你問得不清不楚，Copyright 當然答得文不對題.  Crisp 是描述掉落動作， 他還以為你問他 樹葉是不是變 crisp 了才掉落.


----------



## 枫十二

Kupaturel, you started this thread, and you are doing a project on this, you don't have any oppinion?


----------



## Skatinginbc

NewAmerica, 你知道為什麼Copyright重覆建議葉落時撞擊其他枝葉嗎？ 是因為 tumble 有 fall clumsily 的 connotation.  我不認為是飄逸的動作.


----------



## retrogradedwithwind

我说一点啊。那个 the crisp variety of its flights of leaves中，leaves是树叶吗？

前面是its flights，it指this afternoon.
这一句的意思应该是这个下午的离去吧。


----------



## 枫十二

我那crisp variety的帖子一直没人回，我也不确定。

我现在的理解是：那叶子飞舞的记忆是多么地清爽可口啊
前面大概说的是：将来的某一天，世界会没有了战争，我才会把今天下午的记忆再次地拿出来，放在指尖好好地欣赏，咀嚼它的甘甜，今天下午叶子飞舞的味道是多么地脆啊（我就抛砖引玉）

可是Skatinginbc 和我的理解似乎出入很大。


----------



## retrogradedwithwind

前面说的都是今天下午，这里应该不变。

将今天下午放在指间翻转，嗅它的气味，记录下它离开时清晰又不同的轨迹。


----------



## Skatinginbc

不理會詩的詮釋了.  該句的字面意思很簡單：
樹木因葉子滾落而閃動.


----------



## NewAmerica

Skatinginbc said:


> 你問得不清不楚，Copyright 當然答得文不對題.  Crisp 是描述掉落動作， 他還以為你問他 樹葉是不是變 crisp 了才掉落.



这一点你信口开河了吧？

我的提问是：
I wonder whether the word "*tumbling*" here must have the sense of being *crisp*?

针对的就是 tumbling这个动作、针对的就是这个动作是否一定包涵你所称的crisp意义，提问准确无误，而Copyright回答中肯切题。我专门把这个动（名）词加粗，这个路标如此清晰，Copyright不可能走入岔道。

   至于你说的”以為樹葉是不是變 crisp 了才掉落"，不正是你形容crisp "必須是 easily broken"? 这才是“樹葉變 crisp/easily broken 了才掉落”啊，怎么你推得一干二净、把帐算到Copyright的头上了？


----------



## Skatinginbc

你問， Copyright 回答：


Copyright said:


> No, not really...The leaves on our frangipani drop before they're crisp.



我看他誤解了，就提供原詩句，他便更改了答案：


Copyright said:


> In this case, I would suppose they are crisp. This line was not included in the original question and it shouldn't be necessary for us to read the poem to find out. We are allowed to quote up to four lines of poetry.



你的問法讓他誤解了.


----------



## NewAmerica

Skatinginbc said:


> NewAmerica, 你知道為什麼Copyright重覆建議葉落時撞擊其他枝葉嗎？ 是因為 tumble 有 fall clumsily 的 connotation.  我不認為是飄逸的動作.



   说得象你是Copyright的肚里蛔虫似的。

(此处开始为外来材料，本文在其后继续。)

-- ==== Sys2Proof/Tests/Slice0.lean ====
section
/-! SUPPORT. Small checks of the model: ill-formed operands are refused, every statement's hypotheses are met by a concrete state, and
single steps give what the spec's own numbers give. -/

namespace Sys2Proof.Tests
open Sys2Proof.Machine

set_option maxRecDepth 20000
set_option Elab.async false

/-! ### States and descriptors to try -/

/-- Two places in command ring 0. -/
def ref0 : CmdRef := ⟨0, 0⟩
def ref1 : CmdRef := ⟨0, 1⟩

/-- A descriptor with VERSION 1 and the given (byte, value) pairs. -/
def desc (l : List (Nat × Nat)) : Desc := BitVec.ofNat 512 (l.foldl (fun n p => n ||| p.2 <<< (8 * p.1)) (1 <<< 24))

/-- Every domain on, the reference and the sample clock locked, and SYN on once. -/
def on : State := { State.reset with
  syn := { State.reset.syn with everOn := true, refState := .locked, active := .refIn, qual := 2, pllLocked := true }
  pwr := { State.reset.pwr with dom := Vector.replicate 14 .on } }

/-- `on` with a carrier of 24 PRB in BFS on each carrier and a pattern of a downlink and an uplink slot, inside slot 1. -/
def ran : State := { on with
  air := { on.air with spanKhz := some 3500000, cc := Vector.replicate 2 { nprb := 24, bwMhz := 10 }, period := 2, slots := 4 }
  mod := { on.mod with cc := Vector.replicate 2 ⟨4, 0, 0⟩ }
  tb := { on.tb with airNext := 19, dlNext := 21, ulNext := 18 } }

/-- `on` with one command in the list, and the next number 1. -/
def onCmd (c : Cmd) : State := { on with host := { on.host with cmds := [c], nextSeq := 1 } }

/-- The row of a command at ring place 0. -/
def row (f : CmdDef) (d : Desc) : CommandRow := ⟨0, ref0, d, f⟩

/-- The state that a command leaves. -/
def after (i : Instr) (s : State) : State :=
  match exec i s with
  | .next t => t
  | _ => s

/-! ### Well-formed commands -/

theorem wf_fuse_twice : (Instr.fuseProgram 0 [300, 300]).wf = false := by decide
theorem wf_uplink_layer : (Instr.ulWorkTick [⟨0, 32⟩] []).wf = false := by decide
theorem wf_uplink_part : (Instr.uplinkAssembly 0 0 false 0 [{ i := 32768, q := 0 }]).wf = false := by decide
theorem wf_psum_layer : (Instr.psumRecordSend 0 0 512).wf = false := by decide
theorem wf_capture_word : (Instr.captureEnd 0 ref0 [{ off := 2, word := 0 }]).wf = false := by decide
theorem wf_doorbell_width : (Instr.commandDoorbell 0 0 0 0 []).wf = false := by decide
theorem wf_doorbell_store : (Instr.consumerDoorbell 0 0 4 0 [(2 ^ 64, 0)]).wf = false := by decide
theorem wf_fetch_nine : (Instr.descriptorFetch 0 0 9 []).wf = false := by decide
theorem wf_fetch_error : (Instr.descriptorFetch 0 0 1 [1]).wf = false := by decide
theorem wf_enable_off : (Instr.ringEnable 0 0 0 []).wf = false := by decide
theorem wf_disable_on : (Instr.ringDisable 0 0 0x80000000).wf = false := by decide
theorem wf_low_word : (Instr.lowWordRead 0 0 4).wf = false := by decide
theorem wf_high_word : (Instr.highWordWrite 0 0 8 0).wf = false := by decide
theorem wf_request_empty : (Instr.accessDark 0 { len := 0 }).wf = false := by decide
theorem wf_request_long : (Instr.registerWrite 0 .bar0 { len := 513 }).wf = false := by decide
theorem wf_prbs_errors : (Instr.prbsSyncLost 0 0 2 1).wf = false := by decide
theorem wf_survey_paths : (Instr.surveyPeriodEnd (List.replicate 65 {})).wf = false := by decide
theorem wf_detector_mean : (Instr.powerDetectorReport 0 0 40000).wf = false := by decide
theorem wf_saturated_twice : (Instr.airSlotTick { rxSat := [(0, 1), (0, 1)] }).wf = false := by decide
theorem wf_pour_phase : (Instr.pourFrameRx 0 0 0 { hdr := 0, phase := 4070 }).wf = false := by decide
theorem wf_quench_cause : (Instr.quench 0 4 0 0).wf = false := by decide
theorem wf_signatures : (Instr.domainEntryDone 0 2 (List.replicate 33 0)).wf = false := by decide
theorem wf_nop : (Instr.nop 0 ref0 (desc [])).wf = true := by decide

/-! ### Witnesses: supervision, resets, clocks and synthesisers -/

theorem witness_StepRunsFront_idle : State.reset.pending = [] := rfl
theorem witness_ControlPortReset : on.ldl.ch[7].move = none := by decide +kernel
def withdrawn : State := modCh on 0 fun x => { x with move := some { ref := ref0, dstSp := 1, len := 64 } }
theorem witness_ControlPortReset_waiting : withdrawn.ldl.ch[0].move = some { ref := ref0, dstSp := 1, len := 64 } := by decide +kernel
theorem witness_FuseProgram : (1#4096).getLsbD 0 = true ∧ (1#4096).getLsbD 4095 = false ∧
    fuseOpen State.reset.fus.array 2943 = true := by decide +kernel
def notYetOn : State := { on with syn := { on.syn with everOn := false } }
theorem witness_OutOfReset : notYetOn.syn.everOn = false ∧ notYetOn.syn.refState = .locked ∧ laneLive notYetOn 15 = true ∧
    inLts notYetOn 15 = false := by decide +kernel
theorem witness_SourceEvents : Source.refIn ≠ .none ∧ vget notYetOn.pwr.dom 3 .off ≠ .off ∧ vget notYetOn.pwr.dom 3 .off ≠ .retention ∧
    notYetOn.syn.everOn = false ∧ bestSource (after (.sourceQualified 0 .refIn) notYetOn) ≠ 0 := by decide +kernel
theorem witness_SourceEvents_lost : on.syn.everOn = true ∧ on.syn.refLost = false ∧ on.syn.active ≠ .none ∧
    bestSource (after (.sourceLost 0 .refIn) on) = 0 := by decide +kernel
def searching : State := { on with syn := { on.syn with holdoverAt := some 0 } }
theorem witness_ClockLoss : searching.syn.holdoverAt = some 0 ∧ on.syn.pllLocked = true ∧ clkOn on = true ∧ on.tx.retuned = 0 := by
  decide +kernel
def pllDown (l : List Nat) : State := { on with syn := { on.syn with pllLocked := false, pllFaults := l } }
theorem witness_Relock : (pllDown [0, 0]).syn.pllLocked = false ∧ (pllDown [0, 0]).syn.pllRetired = false ∧ clkOn (pllDown [0, 0]) = true ∧
    (recent 0 (pllDown [0, 0]).syn.pllFaults).length < 3 ∧ 3 ≤ (recent 0 (pllDown [0, 0, 0]).syn.pllFaults).length := by decide +kernel
def synth4 (f : Synth → Synth) : State := modSynth { on with air := ran.air, syn := { on.syn with serves := 3 } } 4 f
def locked4 (l : List Nat) : State := synth4 fun x => { x with state := .locked, faults := l }
theorem witness_SynUnlock : (synthOf (locked4 [0, 0]) 4).state = .locked ∧ (recent 0 (synthOf (locked4 [0, 0]) 4).faults).length < 3 ∧
    3 ≤ (recent 0 (synthOf (locked4 [0, 0, 0]) 4).faults).length := by decide +kernel
def tries4 : State := synth4 fun x => { x with state := .search, attemptAt := some 0 }
theorem witness_RelockFail_SynLock : (synthOf tries4 4).attemptAt = some 0 ∧ (synthOf tries4 4).state = .search := by decide +kernel
def waits4 : State := synth4 fun x => { x with state := .gated, retryAt := some 0 }
theorem witness_RelockStart : (synthOf waits4 4).retryAt = some 0 ∧ synCanRun waits4 4 = true ∧ (spanCentre waits4).isSome := by
  decide +kernel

你不认为他意指 hit lightly? 树叶又轻、表面积又大，遇空气阻力当然只能 hit lightly 也就是飘逸的意思。 只有你认为他不懂常识，会认为树叶象小石头一样fall clumsily。


----------



## brofeelgood

看大家说得这么热闹，我也来掺一脚。

我觉得 '*crisp*' 表达的是这个意思: (crisp - definition of crisp in English | Oxford Dictionaries #2) 
- (of the weather) cool, fresh, and invigorating.
_- ‘a crisp autumn day’_

And I agree with retrogradedwithwind - '_it_' refers to that particular afternoon.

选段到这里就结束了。